When it came to finishing, I actually debated buying an HVLP system because wiping Arm-R-Seal onto the lattices was going to be a bear.  Unfortunately, wiping varnishes really don’t spray well — you can do it if you’re determined, but it comes out pretty heavy and inclined to drip.  Plus, the overspray coats everything in the area and takes hours to cure.  Rather than use a different finish on the centerpiece of the bedroom set, I resigned myself to wiping.

For the maple bedroom set, I came up with a clever method of suspending the headboard and footboard in the air so I could finish both sides at the same time.  In this case, though, I thought a horizontal orientation would help to prevent the finish from collecting in all those corners so I laid the parts flat on plastic pyramids.
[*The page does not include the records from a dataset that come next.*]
/-- R243, V1. -/
theorem test_sltu : see 0x0022182B#32 [(1, 0xFFFFFFFF), (2, 0x00000000)] (fun t => [t.reg 3, t.pc]) = some [0x00000000#32, 0x80001004#32] := by decide

/-- R244, V1. -/
theorem test_slti : see 0x2823FFFF#32 [(1, 0x80000000)] (fun t => [t.reg 3, t.pc]) = some [0x00000001#32, 0x80001004#32] := by decide

/-- R245, V1. -/
theorem test_sltiu : see 0x2C23FFFF#32 [(1, 0xFFFFFFFE)] (fun t => [t.reg 3, t.pc]) = some [0x00000001#32, 0x80001004#32] := by decide

/-- R246, V1. -/
theorem test_lui : see 0x3C03FFFF#32 [] (fun t => [t.reg 3, t.pc]) = some [0xFFFF0000#32, 0x80001004#32] := by decide

/-! ### Multiply and divide (V2, V8) -/

/-- R260, V2. -/
theorem test_mult : see 0x00220018#32 [(1, 0x80000000), (2, 0xFFFFFFFF)] (fun t => [t.hi, t.lo]) = some [0x00000000#32, 0x80000000#32] := by decide

/-- R260, V2. -/
theorem test_mult_negative : see 0x00220018#32 [(1, 0xFFFFFFFF), (2, 0x00000002)] (fun t => [t.hi, t.lo]) = some [0xFFFFFFFF#32, 0xFFFFFFFE#32] := by decide

/-- R263, V2. -/
theorem test_div : see 0x0022001A#32 [(1, 0xFFFFFFF9), (2, 0x00000002)] (fun t => [t.hi, t.lo]) = some [0xFFFFFFFF#32, 0xFFFFFFFD#32] := by decide

/-- R263, V2. -/
theorem test_div_by_zero : see 0x0022001A#32 [(1, 0xFFFFFFFB), (2, 0x00000000)] (fun t => [t.hi, t.lo]) = some [0xFFFFFFFB#32, 0x00000001#32] := by decide

/-- R263, V2. -/
theorem test_divu : see 0x0022001B#32 [(1, 0xFFFFFFF9), (2, 0x00000002)] (fun t => [t.hi, t.lo]) = some [0x00000001#32, 0x7FFFFFFC#32] := by decide

/-- R263, V2. -/
theorem test_divu_by_zero : see 0x0022001B#32 [(1, 0x00000005), (2, 0x00000000)] (fun t => [t.hi, t.lo]) = some [0x00000005#32, 0xFFFFFFFF#32] := by decide

/-- R340, V8. -/
theorem test_multu : see 0x00220019#32 [(1, 0xFFFFFFFF), (2, 0xFFFFFFFF)] (fun t => [t.hi, t.lo]) = some [0xFFFFFFFE#32, 0x00000001#32] := by decide

/-- R342, V8. -/
theorem test_mthi : see 0x00200011#32 [(1, 0x00000007)] (fun t => [t.hi, t.lo]) = some [0x00000007#32, 0x00000000#32] := by decide

/-- R344. -/
theorem test_mtlo : see 0x00200013#32 [(1, 0x00000009)] (fun t => [t.hi, t.lo]) = some [0x00000000#32, 0x00000009#32] := by decide

/-- R341, V8. -/
theorem test_mfhi : (after ((place 0x80001000#32 0x00002010#32 []).setHiLo 0xDEADBEEF#32 0x12345678#32)).map (fun t => t.reg 4)
    = some 0xDEADBEEF#32 := by decide

/-- R343, V8. -/
theorem test_mflo : (after ((place 0x80001000#32 0x00002012#32 []).setHiLo 0xDEADBEEF#32 0x12345678#32)).map (fun t => t.reg 4)
    = some 0x12345678#32 := by decide

/-! ### Jumps and branches (V3, V8) -/

/-- R190, V3. -/
theorem test_j : seeBranch 0x80001000#32 0x0BFFFFFF#32 []
    = some (true, 0x8FFFFFFC#32, 0x00000000#32) := by decide

/-- R191, W4, C1. -/
theorem test_jal : seeBranch 0x00001000#32 0x0C000800#32 []
    = some (true, 0x00002000#32, 0x00001008#32) := by decide

/-- R192, V3. -/
theorem test_jr : seeBranch 0x00000100#32 0x03E00008#32 [(31, 0x80001237)]
    = some (true, 0x80001237#32, 0x80001237#32) := by decide

/-- R193, V3. -/
theorem test_jalr : seeBranch 0x00000100#32 0x0080F809#32 [(4, 0x80002000)]
    = some (true, 0x80002000#32, 0x00000108#32) := by decide

/-- R193, V3: rd = rs. -/
theorem test_jalr_same_register : (after (place 0x00000100#32 0x00802009#32 [(4, 0x80002000)])).map (fun t => [t.brTarget, t.reg 4])
    = some [0x80002000#32, 0x00000108#32] := by decide

/-- R194, V3. -/
theorem test_beq : seeBranch 0x00000100#32 0x10220003#32 [(1, 0x00000005), (2, 0x00000005)]
    = some (true, 0x00000110#32, 0x00000000#32) := by decide

/-- R194, V3. -/
theorem test_beq_not_taken : seeBranch 0x00000100#32 0x10220003#32 [(1, 0x00000005), (2, 0x00000006)]
    = some (false, 0x00000000#32, 0x00000000#32) := by decide

/-- R195, V3. -/
theorem test_bne : seeBranch 0x00000100#32 0x1422FFFF#32 [(1, 0x00000005), (2, 0x00000006)]
    = some (true, 0x00000100#32, 0x00000000#32) := by decide

/-- R196, V3. -/
theorem test_blez : seeBranch 0x00000100#32 0x18200004#32 [(1, 0x80000000)]
    = some (true, 0x00000114#32, 0x00000000#32) := by decide

/-- R196, V3. -/
theorem test_blez_not_taken : seeBranch 0x00000100#32 0x18200004#32 [(1, 0x00000001)]
    = some (false, 0x00000000#32, 0x00000000#32) := by decide

/-- R197, V3. -/
theorem test_bgtz : seeBranch 0x00000100#32 0x1C200004#32 [(1, 0x7FFFFFFF)]
    = some (true, 0x00000114#32, 0x00000000#32) := by decide

/-- R197, V3. -/
theorem test_bgtz_not_taken : seeBranch 0x00000100#32 0x1C200004#32 [(1, 0x00000000)]
    = some (false, 0x00000000#32, 0x00000000#32) := by decide

/-- R198, V3. -/
theorem test_bltz : seeBranch 0x00000100#32 0x04200004#32 [(1, 0xFFFFFFFF)]
    = some (true, 0x00000114#32, 0x00000000#32) := by decide

/-- R198, V3. -/
theorem test_bltz_not_taken : seeBranch 0x00000100#32 0x04200004#32 [(1, 0x00000000)]
    = some (false, 0x00000000#32, 0x00000000#32) := by decide

/-- R199, V3. -/
theorem test_bgez : seeBranch 0x00000100#32 0x04210004#32 [(1, 0x00000000)]
    = some (true, 0x00000114#32, 0x00000000#32) := by decide

/-- R199, V3. -/
theorem test_bgez_not_taken : seeBranch 0x00000100#32 0x04210004#32 [(1, 0x80000000)]
    = some (false, 0x00000000#32, 0x00000000#32) := by decide

/-- R200, V3. -/
theorem test_bgezal : seeBranch 0x00000100#32 0x04310004#32 [(1, 0x00000000)]
    = some (true, 0x00000114#32, 0x00000108#32) := by decide

/-- R200, V3. -/
theorem test_bgezal_tests_old_link : seeBranch 0x00000100#32 0x07F10004#32 [(31, 0x80000000)]
    = some (false, 0x00000000#32, 0x00000108#32) := by decide

/-- R345, V8. -/
theorem test_bltzal : seeBranch 0x80000100#32 0x04300002#32 [(1, 0xFFFFFFFF)]
    = some (true, 0x8000010C#32, 0x80000108#32) := by decide

/-- R345, V8. -/
theorem test_bltzal_not_taken : seeBranch 0x80000100#32 0x04300002#32 [(1, 0x00000000)]
    = some (false, 0x00000000#32, 0x80000108#32) := by decide

/-! ### Loads and stores (V4, V8) -/

/-- R280, V4. -/
theorem test_lb : see 0x80220000#32 [(1, 0x80000100)] (fun t => [t.reg 2, t.pc]) = some [0xFFFFFF80#32, 0x80001004#32] := by decide

/-- R281, V4. -/
theorem test_lbu : see 0x90220000#32 [(1, 0x80000100)] (fun t => [t.reg 2, t.pc]) = some [0x00000080#32, 0x80001004#32] := by decide

/-- R282, V4. -/
theorem test_lh : see 0x84220001#32 [(1, 0x80000100)] (fun t => [t.reg 2, t.pc]) = some [0x000034FF#32, 0x80001004#32] := by decide

/-- R283, V4. -/
theorem test_lhu : see 0x94220000#32 [(1, 0x80000100)] (fun t => [t.reg 2, t.pc]) = some [0x0000FF80#32, 0x80001004#32] := by decide

/-- R284, V4. -/
theorem test_lw : see 0x8C220001#32 [(1, 0x80000100)] (fun t => [t.reg 2, t.pc]) = some [0x561234FF#32, 0x80001004#32] := by decide

/-- R290, V4. -/
theorem test_lw_over_its_base : see 0x8C210000#32 [(1, 0x80000100)] (fun t => [t.reg 1, t.pc]) = some [0x1234FF80#32, 0x80001004#32] := by decide

/-- R285, V4. -/
theorem test_sb : seeBytes 8 0xA0220000#32 [(1, 0x80000100), (2, 0xAABBCCDD)] = some [0xDD, 0xFF, 0x34, 0x12, 0x56, 0x78, 0x9A, 0xBC] := by decide

/-- R286, V4. -/
theorem test_sh : seeBytes 8 0xA4220003#32 [(1, 0x80000100), (2, 0x00001122)] = some [0x80, 0xFF, 0x34, 0x22, 0x11, 0x78, 0x9A, 0xBC] := by decide

/-- R287, V4. -/
theorem test_sw : seeBytes 8 0xAC220001#32 [(1, 0x80000100), (2, 0xDEADBEEF)] = some [0x80, 0xEF, 0xBE, 0xAD, 0xDE, 0x78, 0x9A, 0xBC] := by decide

/-- R346, V8. -/
theorem test_lwl : see 0x88020101#32 [(2, 0x11223344)] (fun t => [t.reg 2, t.pc]) = some [0xFF803344#32, 0x80001004#32] := by decide

/-- R346, V8. -/
theorem test_lwl_whole : see 0x88020103#32 [(2, 0x11223344)] (fun t => [t.reg 2, t.pc]) = some [0x1234FF80#32, 0x80001004#32] := by decide

/-- R347, V8. -/
theorem test_lwr : see 0x98020101#32 [(2, 0x11223344)] (fun t => [t.reg 2, t.pc]) = some [0x111234FF#32, 0x80001004#32] := by decide

/-- R347, V8. -/
theorem test_lwr_one_byte : see 0x98020103#32 [(2, 0x11223344)] (fun t => [t.reg 2, t.pc]) = some [0x11223312#32, 0x80001004#32] := by decide
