-- ==== Sys2Proof/Machine/Dict.lean ====
section
/-! DEFINITION. The dictionary as storage (R446 to R449): present values by key, the tables' defaults where none is
listed, and counters that stop at their largest value. -/

namespace Sys2Proof.Machine

/-- The row that holds an object, if any. -/
def objFind (i s : Nat) : Option Obj :=
  (objsOf i).find? (fun o => decide (o.base <= i ∧ i < o.base + o.n ∧ o.lo <= s ∧ s <= o.hi))

/-- Value bytes of a type code (R447); 0 for STR and BLOB. -/
def tyBytes (ty : Nat) : Nat :=
  match ty with
  | 1 => 1 | 2 => 2 | 3 => 4 | 4 => 8 | 5 => 4 | 6 => 1 | 9 => 8 | _ => 0

/-- What an object holds when nothing is listed for it: its table's default. -/
def dictDefault (k : Nat) : Nat :=
  match objFind (k / 256) (k % 256) with
  | some o => o.dflt
  | none => 0

/-- Present value of an object. -/
def Dev.dget (d : Dev) (k : Nat) : Nat := SMap.findD dictDefault d.dict k

/-- Writes an object. -/
def Dev.dset (d : Dev) (k v : Nat) : Dev := { d with dict := SMap.putD dictDefault d.dict k v }

/-- Largest value of an object's type. -/
def dictMax (k : Nat) : Nat :=
  match objFind (k / 256) (k % 256) with
  | some o => 256 ^ tyBytes o.ty - 1
  | none => 0

/-- Adds to a counter, which stops at its largest value (R78, R465). -/
def Dev.bumpN (d : Dev) (k n : Nat) : Dev := d.dset k (Nat.min (d.dget k + n) (dictMax k))

def Dev.bump (d : Dev) (k : Nat) : Dev := d.bumpN k 1

/-- Raises a counter of largest values. -/
def Dev.raiseMax (d : Dev) (k v : Nat) : Dev := d.dset k (Nat.min (Nat.max (d.dget k) v) (dictMax k))

/-- An object back to its default. -/
def Dev.ddef (d : Dev) (k : Nat) : Dev := d.dset k (dictDefault k)

/-- `f` applied for every element of a list, in order. -/
def Dev.forEach {α : Type} (d : Dev) (l : List α) (f : Dev → α → Dev) : Dev := l.foldl f d

end Sys2Proof.Machine
end

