-- ==== Sys2Proof/Machine/MemCtl.lean ====
section
/-! DEFINITION. The memory controllers (R284 to R295, R297, R301): the burst code, BURST_ERROR, CA_PARITY_ERROR, PATROL_SCRUB,
REFRESH_INTERVAL and SLOW_TEMP_POLL, with the remapping of rows and the retirement of frames, pseudo-channels, stacks and
packages. A unit 0 to 11 is a stack, 12 to 43 is package `unit - 12`. -/

namespace Sys2Proof.Machine

/-! ### Addresses (R284, R285) -/

/-- Where a burst lies: pseudo-channel, bank, row. -/
structure RowAt where
  pc : Nat
  bank : Nat
  row : Nat
  deriving DecidableEq, Repr, Inhabited

/-- Row of a byte address of a stack, or of a data address of a package. -/
def rowAt (unit addr : Nat) : RowAt :=
  if unit < 12 then
    let i := addr / 1024 / 32
    ⟨addr / 1024 % 32, Nat.xor (i % 64) (i / 64 % 64), i / 64⟩
  else
    let r := addr / 7680
    ⟨0, r % 16, r / 16⟩

/-- Frames that hold data of a logical row: the one of a stack's row, all that a package's row meets (log 66). -/
def rowFrames (unit : Nat) (r : RowAt) : List Nat :=
  if unit < 12 then [((r.row * 64 + Nat.xor r.bank (r.row % 64)) * 32 + r.pc) / 4]
  else
    let lo := (r.row * 16 + r.bank) * 7680
    ((rangeFrom (lo / 4096) ((lo + 7679) / 4096 + 1 - lo / 4096)).map (fun f => f * 32 + (unit - 12))).filter
      (fun f => decide (f < 500000000))

/-- Frame of an address of a unit. -/
def frameAt (unit addr : Nat) : Nat := if unit < 12 then addr / 4096 else addr / 4096 * 32 + (unit - 12)

/-- Home number of a unit: a stack's own, 12 for the slow tier. -/
def unitHome (unit : Nat) : Nat := if unit < 12 then unit else 12

/-- Key of the unit's object `sub` (R301). -/
def mcKey (unit sub : Nat) : Nat := ((if unit < 12 then 0x4201 + unit else 0x4220 + (unit - 12)) * 256) + sub

/-- LOCATION of an event at level 4 (R474). -/
def mcLoc (unit pc : Nat) : Nat := if unit < 12 then unit + pc * 64 else (unit - 12) + 32

/-! ### The tables -/

def Dev.setMc (d : Dev) (f : Mc → Mc) : Dev := { d with mc := f d.mc }

/-- The ledger records every change (R295). -/
def ledger (d : Dev) : Dev := d.setMc (fun m => { m with
  ledgerRemaps := m.remaps
  ledgerDead := m.dead
  ledgerRetired := m.retired
  ledgerPcs := m.retiredPcs })

/-- REMAPS_ACTIVE and DEAD_SPARES follow the tables. -/
def showTables (d : Dev) (unit : Nat) : Dev :=
  (d.dset (mcKey unit 6) ((d.mc.remaps.filter (fun r => r.unit == unit)).length)).dset (mcKey unit 7)
    ((d.mc.dead.filter (fun r => r.1 == unit)).length)

/-- The 64 bits of a soft-remap entry (R294). -/
def Remap.word (r : Remap) : Nat :=
  at' 0 5 r.pc + at' 5 6 r.bank + at' 11 20 r.row + at' 31 20 r.spare + at' 51 2 r.fails + at' 53 1 (bool01 r.hardPending) + at' 54 1 1
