-- ==== Sys2Proof/Certificates/Slice0/Obligations.lean ====
section
/-! DEFINITION. The statements for the provers, in the order of the manual's chapters. -/

open Sys2Proof Sys2Proof.Machine Sys2Proof.Safety

/-- For every command c and state s, a step of s with c at the front of its queue is exec of c on s with the queue's rest; the queue is served first in, first out. On an empty queue a step answers the same state with the 64-bit calendar counter advanced by one, wrapping at 2^64. That the calendar's tick is what an empty queue does is the model's choice (log 12). -/
def Obligations.StepRunsFront : Prop :=
  (
  ∀ (c : Instr) (rest : List Instr) (s : State),
    step { s with pending := c :: rest } = exec c { s with pending := rest }) ∧
  (
  ∀ s : State, s.pending = [] →
    step s = .next { s with dev := { s.dev with calendar := (s.dev.calendar + 1) % 2 ^ 64 } })

/-- For every command and every state exec answers a next state: the block never stops (log 2). -/
def Obligations.EveryCommandAnswersNext : Prop :=
  ∀ (c : Instr) (s : State), ∃ t, exec c s = .next t

/-- Whatever a command does, also to one-time storage, messages, packets and the links, the list of commands that wait is what it was. -/
def Obligations.ExecKeepsTheQueue : Prop :=
  ∀ (c : Instr) (s t : State), exec c s = .next t → t.pending = s.pending

/-- For every state s, whatever command is in front: if a step answers t, every revocation bit set in s is set in t, and MIN_SVN and DEBUG_OPENED are not lower in t than in s. -/
def Obligations.OneTimeStorageOnlyGrows : Prop :=
  ∀ s t : State, step s = .next t → OtpGrows s.otp t.otp

/-- For every state s in which MIN_SVN is at most 64 and DEBUG_OPENED at most 255: if a step answers t, both hold in t. A boot never blows a floor above 64 (an image that asks for one is invalid), and no unlock is accepted once DEBUG_OPENED is 255. -/
def Obligations.OneTimeStorageStaysInRange : Prop :=
  ∀ s t : State, OtpInRange s.otp → step s = .next t → OtpInRange t.otp

/-- For every integer t and shift s, the value t / 2^s rounded half-even by the model differs from t / 2^s by at most half a unit, and when it lies exactly half a unit away it is even. -/
def Obligations.HalfEvenRoundingIsNearestEven : Prop :=
  ∀ (t : Int) (s : Nat),
    2 * (t - shrRHE t s * 2 ^ s) ≤ 2 ^ s ∧ -(2 ^ s : Int) ≤ 2 * (t - shrRHE t s * 2 ^ s) ∧
    ((2 * (t - shrRHE t s * 2 ^ s) = 2 ^ s ∨ 2 * (t - shrRHE t s * 2 ^ s) = -(2 ^ s : Int)) → shrRHE t s % 2 = 0)

/-- For every list of conditions a descriptor met while it ran, all of them among the six of R73, its status is the first of POISON, DISCARDED, SCALE_RANGE, ACC_SAT, FORMAT_VOID in the list, and OK if none is in it. -/
def Obligations.StatusTakesTheFirstOfItsPrecedence : Prop :=
  ∀ conds : List Nat, (∀ c ∈ conds, c ∈ [stPoison, stDiscard, stScale, stSat, stVoid, stOk]) →
    statusOf conds = ([stPoison, stDiscard, stScale, stSat, stVoid].find? (fun c => conds.contains c)).getD stOk
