/-! `Dev.setVane` writes `srv` only. -/

@[simp] theorem Dev.setVane_dict (n : Nat) (e : Vane) : (d.setVane n e).dict = d.dict := rfl
@[simp] theorem Dev.setVane_blobs (n : Nat) (e : Vane) : (d.setVane n e).blobs = d.blobs := rfl
@[simp] theorem Dev.setVane_mem (n : Nat) (e : Vane) : (d.setVane n e).mem = d.mem := rfl
@[simp] theorem Dev.setVane_blk (n : Nat) (e : Vane) : (d.setVane n e).blk = d.blk := rfl
@[simp] theorem Dev.setVane_store (n : Nat) (e : Vane) : (d.setVane n e).store = d.store := rfl
@[simp] theorem Dev.setVane_mc (n : Nat) (e : Vane) : (d.setVane n e).mc = d.mc := rfl
@[simp] theorem Dev.setVane_red (n : Nat) (e : Vane) : (d.setVane n e).red = d.red := rfl
@[simp] theorem Dev.setVane_sched (n : Nat) (e : Vane) : (d.setVane n e).sched = d.sched := rfl
@[simp] theorem Dev.setVane_lnk (n : Nat) (e : Vane) : (d.setVane n e).lnk = d.lnk := rfl
@[simp] theorem Dev.setVane_mbox (n : Nat) (e : Vane) : (d.setVane n e).mbox = d.mbox := rfl
@[simp] theorem Dev.setVane_mgmt (n : Nat) (e : Vane) : (d.setVane n e).mgmt = d.mgmt := rfl
@[simp] theorem Dev.setVane_recd (n : Nat) (e : Vane) : (d.setVane n e).recd = d.recd := rfl
@[simp] theorem Dev.setVane_sec (n : Nat) (e : Vane) : (d.setVane n e).sec = d.sec := rfl
@[simp] theorem Dev.setVane_pow (n : Nat) (e : Vane) : (d.setVane n e).pow = d.pow := rfl
@[simp] theorem Dev.setVane_calendar (n : Nat) (e : Vane) : (d.setVane n e).calendar = d.calendar := rfl
@[simp] theorem Dev.setVane_timeSet (n : Nat) (e : Vane) : (d.setVane n e).timeSet = d.timeSet := rfl
@[simp] theorem Dev.setVane_opSecs (n : Nat) (e : Vane) : (d.setVane n e).opSecs = d.opSecs := rfl
@[simp] theorem Dev.setVane_freeNo (n : Nat) (e : Vane) : (d.setVane n e).freeNo = d.freeNo := rfl
@[simp] theorem Dev.setVane_dget (n : Nat) (e : Vane) (key : Nat) : (d.setVane n e).dget key = d.dget key := rfl

/-! `Dev.setLoop` writes `srv` only. -/

@[simp] theorem Dev.setLoop_dict (l : Loop) : (d.setLoop l).dict = d.dict := rfl
@[simp] theorem Dev.setLoop_blobs (l : Loop) : (d.setLoop l).blobs = d.blobs := rfl
@[simp] theorem Dev.setLoop_mem (l : Loop) : (d.setLoop l).mem = d.mem := rfl
@[simp] theorem Dev.setLoop_blk (l : Loop) : (d.setLoop l).blk = d.blk := rfl
@[simp] theorem Dev.setLoop_store (l : Loop) : (d.setLoop l).store = d.store := rfl
@[simp] theorem Dev.setLoop_mc (l : Loop) : (d.setLoop l).mc = d.mc := rfl
@[simp] theorem Dev.setLoop_red (l : Loop) : (d.setLoop l).red = d.red := rfl
@[simp] theorem Dev.setLoop_sched (l : Loop) : (d.setLoop l).sched = d.sched := rfl
@[simp] theorem Dev.setLoop_lnk (l : Loop) : (d.setLoop l).lnk = d.lnk := rfl
@[simp] theorem Dev.setLoop_mbox (l : Loop) : (d.setLoop l).mbox = d.mbox := rfl
@[simp] theorem Dev.setLoop_mgmt (l : Loop) : (d.setLoop l).mgmt = d.mgmt := rfl
@[simp] theorem Dev.setLoop_recd (l : Loop) : (d.setLoop l).recd = d.recd := rfl
@[simp] theorem Dev.setLoop_sec (l : Loop) : (d.setLoop l).sec = d.sec := rfl
@[simp] theorem Dev.setLoop_pow (l : Loop) : (d.setLoop l).pow = d.pow := rfl
@[simp] theorem Dev.setLoop_calendar (l : Loop) : (d.setLoop l).calendar = d.calendar := rfl
@[simp] theorem Dev.setLoop_timeSet (l : Loop) : (d.setLoop l).timeSet = d.timeSet := rfl
@[simp] theorem Dev.setLoop_opSecs (l : Loop) : (d.setLoop l).opSecs = d.opSecs := rfl
@[simp] theorem Dev.setLoop_freeNo (l : Loop) : (d.setLoop l).freeNo = d.freeNo := rfl
@[simp] theorem Dev.setLoop_dget (l : Loop) (key : Nat) : (d.setLoop l).dget key = d.dget key := rfl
Wiping on the first coat on the headboard and footboard was slow going — it took over 2 hours, most of which was spent on the lattices catching drips and gobs that kept trying to form.  Remembering a Bob Flexner tip, I thinned the finish a little by adding 1 part mineral spirits to 2 parts Arm-R-Seal, which lowered the viscosity and made it easier to wipe on cleanly.  The thinner mixture was less inclined to collect in corners or form drops on edges, dried faster, and leveled better so I had less sanding to do between coats.  Those advantages more than made up for having to do a coat or two more than I normally would to get the same level of finish build.

Once the last coat was cured on the last piece, I installed my knock-down hardware and, with my son Ian’s help (because that headboard and footboard are seriously heavy), carted the parts upstairs.

Completed bed, ready to move in and assemble.

Before we replace our old bed with this one, though, Julie and I need to go mattress shopping.